Main entry point to run the experiments. Contains general setup and the proper inference code.
"""

import argparse
import gc
import json
import os
import sys
import time
from typing import Optional

import bitsandbytes
import torch
import transformers
from data import prepare_benchmark_prompts
from transformers import AutoModelForCausalLM, AutoTokenizer, BitsAndBytesConfig, set_seed
from utils import (
    BenchmarkConfig,
    BenchmarkResult,
    BenchmarkStatus,
    get_memory_usage,
    init_accelerator,
    log_results,
    validate_experiment_path,
)

import peft
from peft import PeftConfig, get_peft_model


def load_base_results(model_id: str) -> Optional[dict]:
    """Load base model results if they exist."""
    base_results_dir = os.path.join(os.path.dirname(__file__), "base_results")
    model_name = model_id.replace("/", "_").replace("-", "_")
    filename = f"base_{model_name}.json"
    filepath = os.path.join(base_results_dir, filename)

    if os.path.exists(filepath):
        with open(filepath) as f:
            return json.load(f)
    return None


def measure_inference_time(model, tokenizer, prompts, max_new_tokens, num_runs, print_fn, category_generation_params):
    """Measure inference time for each prompt category."""
    inference_times = {}
    time_per_token = {}
    generated_tokens = {}
    individual_samples = {}

    for category, category_prompts in prompts.items():
        print_fn(f"\nMeasuring inference time for {category} prompts...")
        category_times = []
        category_tokens = []
        category_time_per_token = []
        category_samples = []

        for prompt in category_prompts:
            prompt_times = []
            prompt_tokens = []
            prompt_time_per_token = []

            inputs = tokenizer(prompt, return_tensors="pt").to(model.device)

            cat_max_new_tokens = category_generation_params.get(category, {}).get("max_new_tokens", max_new_tokens)

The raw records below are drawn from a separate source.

-- ==== Sys2Proof/Laws/PerInstr.lean ====
section
/-! SUPPORT. Encoding and decoding agree, instruction by instruction: the slot word of a well-formed instruction fits its slot and
decodes to the instruction. -/

set_option linter.unusedSimpArgs false

namespace Sys2Proof

/-- The slot word fits the slot and decodes to the instruction. -/
def Laws.RoundTrip.Statement (i : Instr) : Prop :=
  i.wf = true → ∀ sl, i.slot = some sl → encode i < 2 ^ sl.bits ∧ decodeSlot sl (encode i) = some i

theorem Laws.RoundTrip.nop (slot : Slot) : Statement (.nop slot) := by
  intro hwf s hs; cases hs; cases slot <;> decide

theorem Laws.RoundTrip.br (o : BrArgs) : Statement (.br o) := by
  obtain ⟨g, off⟩ := o
  intro hwf sl hs; cases hs
  have he : encode (.br ⟨g, off⟩) = encC 0x01 g 0 0 off.toNat := rfl
  refine ⟨he ▸ encC_lt (by omega) (by omega) (by omega) (by omega), accept_of hwf ?_⟩
  rw [he]; unfold rawC
  rw [encC_op_bits] <;> try omega
  simp (disch := omega) only [encC_g, encC_a, encC_b, encC_imm, encC_a_bits, encC_b_bits, encC_imm_bits, encC_imm_bit, fld_high, fld_low, fld_toNat, bitsAt_high, bitsAt_low, bitsAt_zero, bitAt_high, bitAt_low, bitAt_one, Nat.zero_add, Nat.zero_mul, bitAt_b2n, bitAt_of_zero, bitAt_small, BitVec.ofNat_toNat, BitVec.setWidth_eq, Option.map_some, Option.bind_some, if_true, if_false, Bool.false_eq_true]

theorem Laws.RoundTrip.bri (o : BriArgs) : Statement (.bri o) := by
  obtain ⟨g, a, count, first⟩ := o
  intro hwf sl hs; cases hs
  have he : encode (.bri ⟨g, a, count, first⟩) = encC 0x02 g a.toNat 0 (count.toNat * 2 ^ 12 + first.toNat) := rfl
  refine ⟨he ▸ encC_lt (by omega) (by omega) (by omega) (by omega), accept_of hwf ?_⟩
  rw [he]; unfold rawC
  rw [encC_op_bits] <;> try omega
  simp (disch := omega) only [encC_g, encC_a, encC_b, encC_imm, encC_a_bits, encC_b_bits, encC_imm_bits, encC_imm_bit, fld_high, fld_low, fld_toNat, bitsAt_high, bitsAt_low, bitsAt_zero, bitAt_high, bitAt_low, bitAt_one, Nat.zero_add, Nat.zero_mul, bitAt_b2n, bitAt_of_zero, bitAt_small, BitVec.ofNat_toNat, BitVec.setWidth_eq, Option.map_some, Option.bind_some, if_true, if_false, Bool.false_eq_true]

theorem Laws.RoundTrip.call (o : CallArgs) : Statement (.call o) := by
  obtain ⟨g, b, off⟩ := o
  intro hwf sl hs; cases hs
  have he : encode (.call ⟨g, b, off⟩) = encC 0x03 g 0 b.toNat off.toNat := rfl
  refine ⟨he ▸ encC_lt (by omega) (by omega) (by omega) (by omega), accept_of hwf ?_⟩
  rw [he]; unfold rawC
  rw [encC_op_bits] <;> try omega
  simp (disch := omega) only [encC_g, encC_a, encC_b, encC_imm, encC_a_bits, encC_b_bits, encC_imm_bits, encC_imm_bit, fld_high, fld_low, fld_toNat, bitsAt_high, bitsAt_low, bitsAt_zero, bitAt_high, bitAt_low, bitAt_one, Nat.zero_add, Nat.zero_mul, bitAt_b2n, bitAt_of_zero, bitAt_small, BitVec.ofNat_toNat, BitVec.setWidth_eq, Option.map_some, Option.bind_some, if_true, if_false, Bool.false_eq_true]

theorem Laws.RoundTrip.callx (o : CallxArgs) : Statement (.callx o) := by
  obtain ⟨g, a, b, scope⟩ := o
  have := scope.code_lt
  intro hwf sl hs; cases hs
  have he : encode (.callx ⟨g, a, b, scope⟩) = encC 0x04 g a.toNat b.toNat scope.code := rfl
  refine ⟨he ▸ encC_lt (by omega) (by omega) (by omega) (by omega), accept_of hwf ?_⟩
  rw [he]; unfold rawC
  rw [encC_op_bits] <;> try omega
  simp (disch := omega) only [encC_g, encC_a, encC_b, encC_imm, encC_a_bits, encC_b_bits, encC_imm_bits, encC_imm_bit, Scope.ofCode_code, fld_high, fld_low, fld_toNat, bitsAt_high, bitsAt_low, bitsAt_zero, bitAt_high, bitAt_low, bitAt_one, Nat.zero_add, Nat.zero_mul, bitAt_b2n, bitAt_of_zero, bitAt_small, BitVec.ofNat_toNat, BitVec.setWidth_eq, Option.map_some, Option.bind_some, if_true, if_false, Bool.false_eq_true]

theorem Laws.RoundTrip.ret (o : CRegArgs) : Statement (.ret o) := by
  obtain ⟨g, a⟩ := o
  intro hwf sl hs; cases hs
  have he : encode (.ret ⟨g, a⟩) = encC 0x05 g a.toNat 0 0 := rfl
  refine ⟨he ▸ encC_lt (by omega) (by omega) (by omega) (by omega), accept_of hwf ?_⟩
  rw [he]; unfold rawC
  rw [encC_op_bits] <;> try omega
  simp (disch := omega) only [encC_g, encC_a, encC_b, encC_imm, encC_a_bits, encC_b_bits, encC_imm_bits, encC_imm_bit, fld_high, fld_low, fld_toNat, bitsAt_high, bitsAt_low, bitsAt_zero, bitAt_high, bitAt_low, bitAt_one, Nat.zero_add, Nat.zero_mul, bitAt_b2n, bitAt_of_zero, bitAt_small, BitVec.ofNat_toNat, BitVec.setWidth_eq, Option.map_some, Option.bind_some, if_true, if_false, Bool.false_eq_true]

theorem Laws.RoundTrip.loop (o : LoopArgs) : Statement (.loop o) := by
  obtain ⟨g, count, off⟩ := o
  intro hwf sl hs; cases hs
  have he : encode (.loop ⟨g, count, off⟩) = encC 0x06 g 0 0 (count.toNat * 2 ^ 12 + off.toNat) := rfl
  refine ⟨he ▸ encC_lt (by omega) (by omega) (by omega) (by omega), accept_of hwf ?_⟩
  rw [he]; unfold rawC
  rw [encC_op_bits] <;> try omega
  simp (disch := omega) only [encC_g, encC_a, encC_b, encC_imm, encC_a_bits, encC_b_bits, encC_imm_bits, encC_imm_bit, fld_high, fld_low, fld_toNat, bitsAt_high, bitsAt_low, bitsAt_zero, bitAt_high, bitAt_low, bitAt_one, Nat.zero_add, Nat.zero_mul, bitAt_b2n, bitAt_of_zero, bitAt_small, BitVec.ofNat_toNat, BitVec.setWidth_eq, Option.map_some, Option.bind_some, if_true, if_false, Bool.false_eq_true]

            for _ in range(num_runs):
                start_time = time.perf_counter()
                outputs = model.generate(
                    **inputs,
                    max_new_tokens=cat_max_new_tokens,
                    min_new_tokens=cat_max_new_tokens,
                    pad_token_id=tokenizer.pad_token_id,
                )
                end_time = time.perf_counter()

                # Calculate metrics
                inference_time = end_time - start_time
                num_tokens = len(outputs[0]) - len(inputs["input_ids"][0])
                time_per_token_val = inference_time / num_tokens if num_tokens > 0 else 0

                prompt_times.append(inference_time)
                prompt_tokens.append(num_tokens)
                prompt_time_per_token.append(time_per_token_val)

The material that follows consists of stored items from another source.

/-- A collective of `n` steps at step 0, of a buffer of 32 FP32 elements at 0x400; the step's action is `a`. -/
def clgo (m : Option Message) (want : Option RecvKey) : ColCmd := ⟨.clgo, win 0, 0, 0, true, 0, 3, want, m, false, 0, 0, none, 0⟩
def clgoState (svc : BitVec 2) (n a : Nat) (d : ColCmd) : State :=
  let s := colState d [(0, 0x401), (1, win 0x400), (2, BitVec.ofNat 64 n), (3, win 0x100), (5, win 0x1000), (32, BitVec.ofNat 64 (a + 0x200010000)),
    (33, 0x8000000000)]
  { s with mgmt := { s.mgmt with svc := svc } }
/-- The message of a receive step. -/
def parcel : Message := ⟨false, 0, 1, 0, 2, 0, List.replicate 128 0, [], 0, 0, 0⟩

theorem wit_CollectivesRun :
    (∀ n ∈ [1, 4096], ∃ r u, (clgoNow 0 (clgo none none)).go (clgoState 2 n 1 (clgo none none)) = (.ok r, u) ∧
      (decide (r.1.steps = n ∧ r.1.comp = false ∧ r.2.action = 1 ∧ r.2.len = 128 ∧ u.ctx 0 = (clgoState 2 n 1 (clgo none none)).ctx 0 ∧
        u.engine 0 = (clgoState 2 n 1 (clgo none none)).engine 0) &&
       (match u.engineRead (u.engine 0) (r.1.buffer + BitVec.ofNat 64 r.2.off) 128 with
        | .ok q => decide (q.1.ctx 0 = (clgoState 2 n 1 (clgo none none)).ctx 0) | _ => false)) = true) ∧
    (∀ a ∈ [2, 3], ∃ r u, (clgoNow 0 (clgo (some parcel) (some (msgKey parcel)))).go (clgoState 2 1 a (clgo (some parcel) (some (msgKey parcel)))) = (.ok r, u) ∧
      (decide (r.2.key = msgKey parcel ∧ r.2.action = a) &&
       (match (stepRecv (u.engine 0) r.1 r.2 parcel).go u with
        | (.ok st, v) => decide (st ≠ 0 ∧ v.ctx 0 = (clgoState 2 1 a (clgo (some parcel) (some (msgKey parcel)))).ctx 0) | _ => false)) = true) ∧
    (ColNext (clgoState 2 1 1 (clgo none none)) 0 (clgo none none) ∧ (clgoState 2 1 1 (clgo none none)).mgmt.svc ≠ 1) ∧
    (ColNext (clgoState 1 1 1 (clgo none none)) 0 (clgo none none) ∧ (clgoState 1 1 1 (clgo none none)).mgmt.svc = 1) ∧
    (∃ r u, (reduceWork 0 (clgo none none) [⟨0, .fp32, [0, 0], []⟩, ⟨1, .fp32, [1, 2], [(0, 0xFE0)]⟩]).go (clgoState 1 1 1 (clgo none none)) = (.ok r, u) ∧
      (r && decide ((u.ctx 0).act ≠ .free ∧ (u.ctx 0).col = [clgo none none])) = true) := by
  refine ⟨fun n hn => ?_, fun a ha => ?_, ⟨next_of dec, dec⟩, ⟨next_of dec, dec⟩,
    work_of _ dec⟩
  · fin_cases hn <;> exact work_of _ dec
  · fin_cases ha <;> exact work_of _ dec

/-! ### What the core does by itself -/

/-- The fetch and the decoding of a step at `s`. -/
theorem fetch_of {g : Fetch} (p : BundleBits → Nat → Bool) (h : (match g with | .ok b l => p b l | _ => false) = true) :
    ∃ b l, g = .ok b l ∧ p b l = true := by
  cases g <;> simp_all

/-- A bundle of one instruction, one of nothing, and one of two; an agenda of one item. -/
theorem wit_StepRunsDecodedInstruction : (base.agenda = [] ∧ base.powered = true ∧
      (at0 (base.switch base.cur.val)).codeBusy 0 = false) ∧ Turn (base.switch base.cur.val) 0 (at0 (base.switch base.cur.val)) ∧
    (∃ b l, (at0 (base.switch base.cur.val)).fetch 0 = .ok b l ∧
      (match decodeBundle b with | .ok ⟨.plain, [(_, i)]⟩ => !i.isNop | _ => false) = true) ∧
    (∃ b l, (at0 ((fresh0.placeBundle 0).switch base.cur.val)).fetch 0 = .ok b l ∧
      (match decodeBundle b with | .ok ⟨.plain, []⟩ => true | _ => false) = true) ∧
    (({ base with agenda := [(5, .nop .c)] } : State).agenda = (5, .nop .c) :: [] ∧ ({ base with agenda := [(5, .nop .c)] } : State).powered = true) :=
  ⟨dec, turn, fetch_of _ dec,
    fetch_of _ dec, rfl, dec⟩

theorem wit_SlotsReadBeforeTheyWrite : (((at0 base).ctx 0).act = .ready ∧ ((at0 base).ctx 0).rel = []) ∧ Quiet (at0 base) 0 ∧ ((at0 base).ctx 0).passes .always ∧ (5 : SReg) ≠ 0 :=
  ⟨dec, base_quiet, base_passes, dec⟩

/-- Context 0 with results and landings. -/
def owed (r : List Res) (l : List Land) (a : Act) : State := ctx0 fun c => { c with fixed := r, land := l, act := a, ct := 9 }
def res (due : Nat) (v : Word) : Res := ⟨due, 0, 0, .s 5, .s (w v)⟩
def lnd (due : Nat) (arrived : Bool) : Land := ⟨due, 4, 0, 3, .s 5, 0x100, if arrived then some (.s (w 7)) else none, arrived, if arrived then none else some 0⟩

/-- At an MSWP with the matrix queue full, with the same owed. -/
def heldBack (r : List Res) (l : List Land) (a : Act) : State :=
  (fresh0.placeBundle (oneSlot .m (encode (.mswp .always)))).modCtx 0 fun c => { c with
    fixed := r, land := l, act := a, ct := 9, mtx := { c.mtx with queue := List.replicate 8 ⟨.mswp, 0, 0⟩ } }

/-- A result and a landing due now and a tick later, before a bundle that issues and one that waits; data that is late; two results
for one register. -/
theorem wit_ResultsLand : ((owed [res 9 1] [] .ready).holdsBack 0 = false ∧ (owed [] [lnd 9 true] .ready).holdsBack 0 = false ∧
      (owed [res 8 1, res 9 2] [] .ready).holdsBack 0 = false ∧ (heldBack [res 9 1] [lnd 9 true] .ready).holdsBack 0 = true ∧
      AtBoundary ((heldBack [res 9 1] [lnd 9 true] .ready).ctx 0) ∧ ((heldBack [res 9 1] [lnd 9 true] .ready).ctx 0).late 9 = false ∧
      ((owed [res 9 1] [] .ready).ctx 0).vac = [] ∧
      (woken (owed [] [lnd 9 true] (.blocked (.landing 0))) 0).holdsBack 0 = false ∧
      (woken (heldBack [] [lnd 9 true] (.blocked (.landing 0))) 0).holdsBack 0 = true) ∧ (((owed [res 9 1] [] .ready).ctx 0).seg = none ∧ AtBoundary ((owed [res 9 1] [] .ready).ctx 0)) ∧
    ((res 9 1).due ≤ ((owed [res 9 1] [] .ready).ctx 0).ct ∧ ((owed [res 10 1] [] .ready).ctx 0).ct < (res 10 1).due) ∧
    (AtBoundary ((owed [] [lnd 9 true] .ready).ctx 0) ∧ (lnd 9 true).due ≤ ((owed [] [lnd 9 true] .ready).ctx 0).ct ∧
      ((owed [] [lnd 10 true] .ready).ctx 0).ct < (lnd 10 true).due ∧ (lnd 9 false).arrived = false ∧ (lnd 9 true).data = some (.s (w 7))) ∧
    (((owed [] [lnd 9 true] (.blocked (.landing 0))).ctx 0).act = .blocked (.landing 0) ∧
      ((owed [] [lnd 9 true] (.blocked (.landing 0))).ctx 0).land = [lnd 9 true]) ∧
    (AtBoundary ((owed [res 8 1, res 9 2] [] .ready).ctx 0) ∧ (5 : SReg) ≠ 0 ∧
      mwf .zero ((owed [res 8 1, res 9 2] [] .ready).ctx 0).regs.s = true) := by
  simp only [AtBoundary]
  decide +kernel

theorem wit_RegistersDelivered : mwf .zero (base.ctx 0).regs.s = true ∧ mwf .zero (base.ctx 0).regs.p = true ∧
    mwf .zero (base.ctx 0).regs.v = true ∧ (63 : SReg) ≠ 0 ∧ (15 : PReg) ≠ 0 := by decide +kernel

/-- Blocked on missing data since cycle 0, one cycle short of the limit and at it. -/
def late (n : Nat) : State := { owed [] [lnd 9 false] (.blocked (.landing 0)) with cycle := n }
theorem wit_LandingTimesOut : (∀ n ∈ [65535, 65536], ((late n).ctx 0).act = .blocked (.landing 0) ∧ ((late n).ctx 0).fixed = [] ∧
    ((late n).ctx 0).land = [lnd 9 false] ∧ (lnd 9 false).due ≤ ((late n).ctx 0).ct ∧ (lnd 9 false).dst = .s 5 ∧
    (lnd 9 false).since = some 0 ∧ ((late n).ctx 0).vac = [] ∧ ((late n).ctx 0).acc = [] ∧ ((late n).ctx 0).seg = none ∧ mwf .zero ((late n).ctx 0).regs.s = true) ∧
    (late 65535).cycle < 0 + 65536 ∧ 0 + 65536 ≤ (late 65536).cycle := by decide +kernel

/-- A port with no context running and contexts 0 and 2 ready; a ready context that keeps it; none ready. -/
def portState (r : Option (Fin 4)) (a : Act) : State :=
  ((ctx0 fun c => { c with act := a }).modCtx 2 fun c => { c with act := a }).modCore 0 fun k => { k with running := r, last := 0 }
theorem wit_SelectorSwitches : ((portState none .ready).core 0).stopped = false ∧ ((portState none .ready).core 0).gated = false ∧
    ((portState none .ready).core 0).running = none ∧ (∀ i : Fin 4, ((portState none .ready).ctx (4 * 0 + i.val)).act = .ready ↔ (i = 0 ∨ i = 2)) ∧
    (∀ j : Fin 4, (j = 0 ∨ j = 2) → (2 - ((portState none .ready).core 0).last - 1 : Fin 4).val ≤ (j - ((portState none .ready).core 0).last - 1).val) ∧
    (((portState (some 0) .ready).core 0).running = some 0 ∧ ((portState (some 0) .ready).core 0).yielded = false ∧
      ((portState (some 0) .ready).core 0).released = false) ∧
    (let s := (portState (some 0) .ready).modCore 0 fun k => { k with released := true }
     (s.core 0).running = some 0 ∧ (s.core 0).released = true ∧ (s.ctx 0).act = .ready ∧
      (∀ j : Fin 4, (s.ctx (4 * 0 + j.val)).act = .ready → (2 - 0 - 1 : Fin 4).val ≤ (j - 0 - 1).val)) ∧
    (((portState (some 0) .halted).core 0).running = some 0 ∧ (∀ j : Fin 4, ((portState (some 0) .halted).ctx (4 * 0 + j.val)).act ≠ .ready) ∧
      (∀ j : Fin 4, ((portState none .halted).ctx (4 * 0 + j.val)).act ≠ .ready)) ∧
    (let s := (portState (some 0) .ready).modCore 0 fun k => { k with yielded := true }
     (s.core 0).running = some 0 ∧ (s.core 0).released = false ∧ (s.core 0).yielded = true ∧ (s.ctx 0).ctl.prio ≤ (s.ctx 2).ctl.prio ∧
      (∀ m : Fin 4, (s.ctx (4 * 0 + m.val)).act = .ready → (2 - 0 - 1 : Fin 4).val ≤ (m - 0 - 1).val)) := by decide +kernel

theorem walkOk_of {g : Walk} (h : (g matches .ok _) = true) : ∃ e, g = .ok e := by
  cases g <;> simp_all
theorem walkBad_of {g : Walk} (h : (g matches .fault _) = true) : ∃ e, g = .fault e := by
  cases g <;> simp_all

/-- A full matrix queue and one with a place; a queue with and without room; the rendezvous with the other context rewinding or not;
parking; a cause that ends the launch and one that does not; a soft error. -/
theorem wit_WaitsEnd : (∃ e, walkVA (eng id []) ((eng id []).who 0) 0x3FFFFFF8 = .ok e) ∧ (∃ e, walkVA base (base.who 0) 0x40000000 = .fault e) ∧
    ((acting (.blocked (.tlb 0x3FFFFFF8))).ctx 0).act = .blocked (.tlb 0x3FFFFFF8) ∧
    (mtxFull.ctx 0).mtx.queue.length = 8 ∧ ((queued .mswp).ctx 0).mtx.queue.length < 8 ∧ ((launchState none).queue 0).room = true ∧
    (let s := (ctx0 fun c => { c with act := .blocked .rendezvous }).modLaunch placedHall fun l => { l with team := [0, 4] }
     (s.ctx 0).act = .blocked .rendezvous ∧ (s.launch placedHall).any (fun l => l.team == [0, 4]) = true ∧ (s.ctx 4).rewindFlag = false ∧
     ((s.modCtx 4 fun c => { c with rewindFlag := true }).ctx 4).rewindFlag = true) ∧
    (let s := ctx0 fun c => { c with parkReq := true, boundary := true }
     (s.ctx 0).act = .ready ∧ (s.ctx 0).causes = [] ∧ (s.ctx 0).seg = none) ∧
    (let s := ctx0 fun c => { c with causes := [⟨⟨.budget, 0, 0, none⟩, true⟩] }
     (s.ctx 0).causes = [⟨⟨.budget, 0, 0, none⟩, true⟩] ∧ (s.ctx 0).act = .ready ∧ (s.ctx 0).fixed = [] ∧ (s.ctx 0).vac = [] ∧ (s.ctx 0).rel = [] ∧
     (s.ctx 0).rtiDone = false ∧ (s.ctx 0).seg = none) ∧
    (let s := ctx0 fun c => { c with causes := [⟨⟨.budget, 0, 0, none⟩, true⟩], rtiDone := true }
     (s.ctx 0).causes = [⟨⟨.budget, 0, 0, none⟩, true⟩] ∧ (s.ctx 0).act = .ready ∧ (s.ctx 0).rtiDone = true) ∧
    (let s := ctx0 fun c => { c with causes := [⟨⟨.align, 0, 0, none⟩, false⟩], act := .blocked (.mwait 3 none) }
     (s.ctx 0).causes = [⟨⟨.align, 0, 0, none⟩, false⟩] ∧ (s.ctx 0).act = .blocked (.mwait 3 none) ∧ (s.ctx 0).rtiDone = false) ∧
    ((63 : SReg) ≠ 0 ∧ (base.ctx 0).act ≠ .free ∧ mwf .zero (base.ctx 0).regs.s = true ∧ Fits (base.ctx 0) 63) :=
  ⟨walkOk_of dec, walkBad_of dec, dec, dec, dec, dec,
    dec, dec, dec, dec, dec, dec, dec, dec,
    fits_of⟩

/-- A segment rewound `n` times; s5 has a wrong residue. -/
def segState (n : Nat) : State := ctx0 fun c =>
  { (c.setS 5 ⟨8, residue 9, none⟩) with seg := some ⟨[], [], [], 0, 0, 0, 0, 0, [], n, false, false⟩ }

            # Calculate averages for this prompt
            avg_time = sum(prompt_times) / len(prompt_times)
            avg_tokens = sum(prompt_tokens) / len(prompt_tokens)
            avg_time_per_token = sum(prompt_time_per_token) / len(prompt_time_per_token)

            sample_result = {
                "inference_time": avg_time,
                "generated_tokens": avg_tokens,
                "time_per_token": avg_time_per_token,
                "individual_runs": [
                    {"inference_time": t, "generated_tokens": tok, "time_per_token": tpt}
                    for t, tok, tpt in zip(prompt_times, prompt_tokens, prompt_time_per_token)
                ],
            }
            category_samples.append(sample_result)

            category_times.append(avg_time)
            category_tokens.append(avg_tokens)
            category_time_per_token.append(avg_time_per_token)

        if category_times:
            avg_category_time = sum(category_times) / len(category_times)
            avg_category_tokens = sum(category_tokens) / len(category_tokens)
            avg_category_time_per_token = sum(category_time_per_token) / len(category_time_per_token)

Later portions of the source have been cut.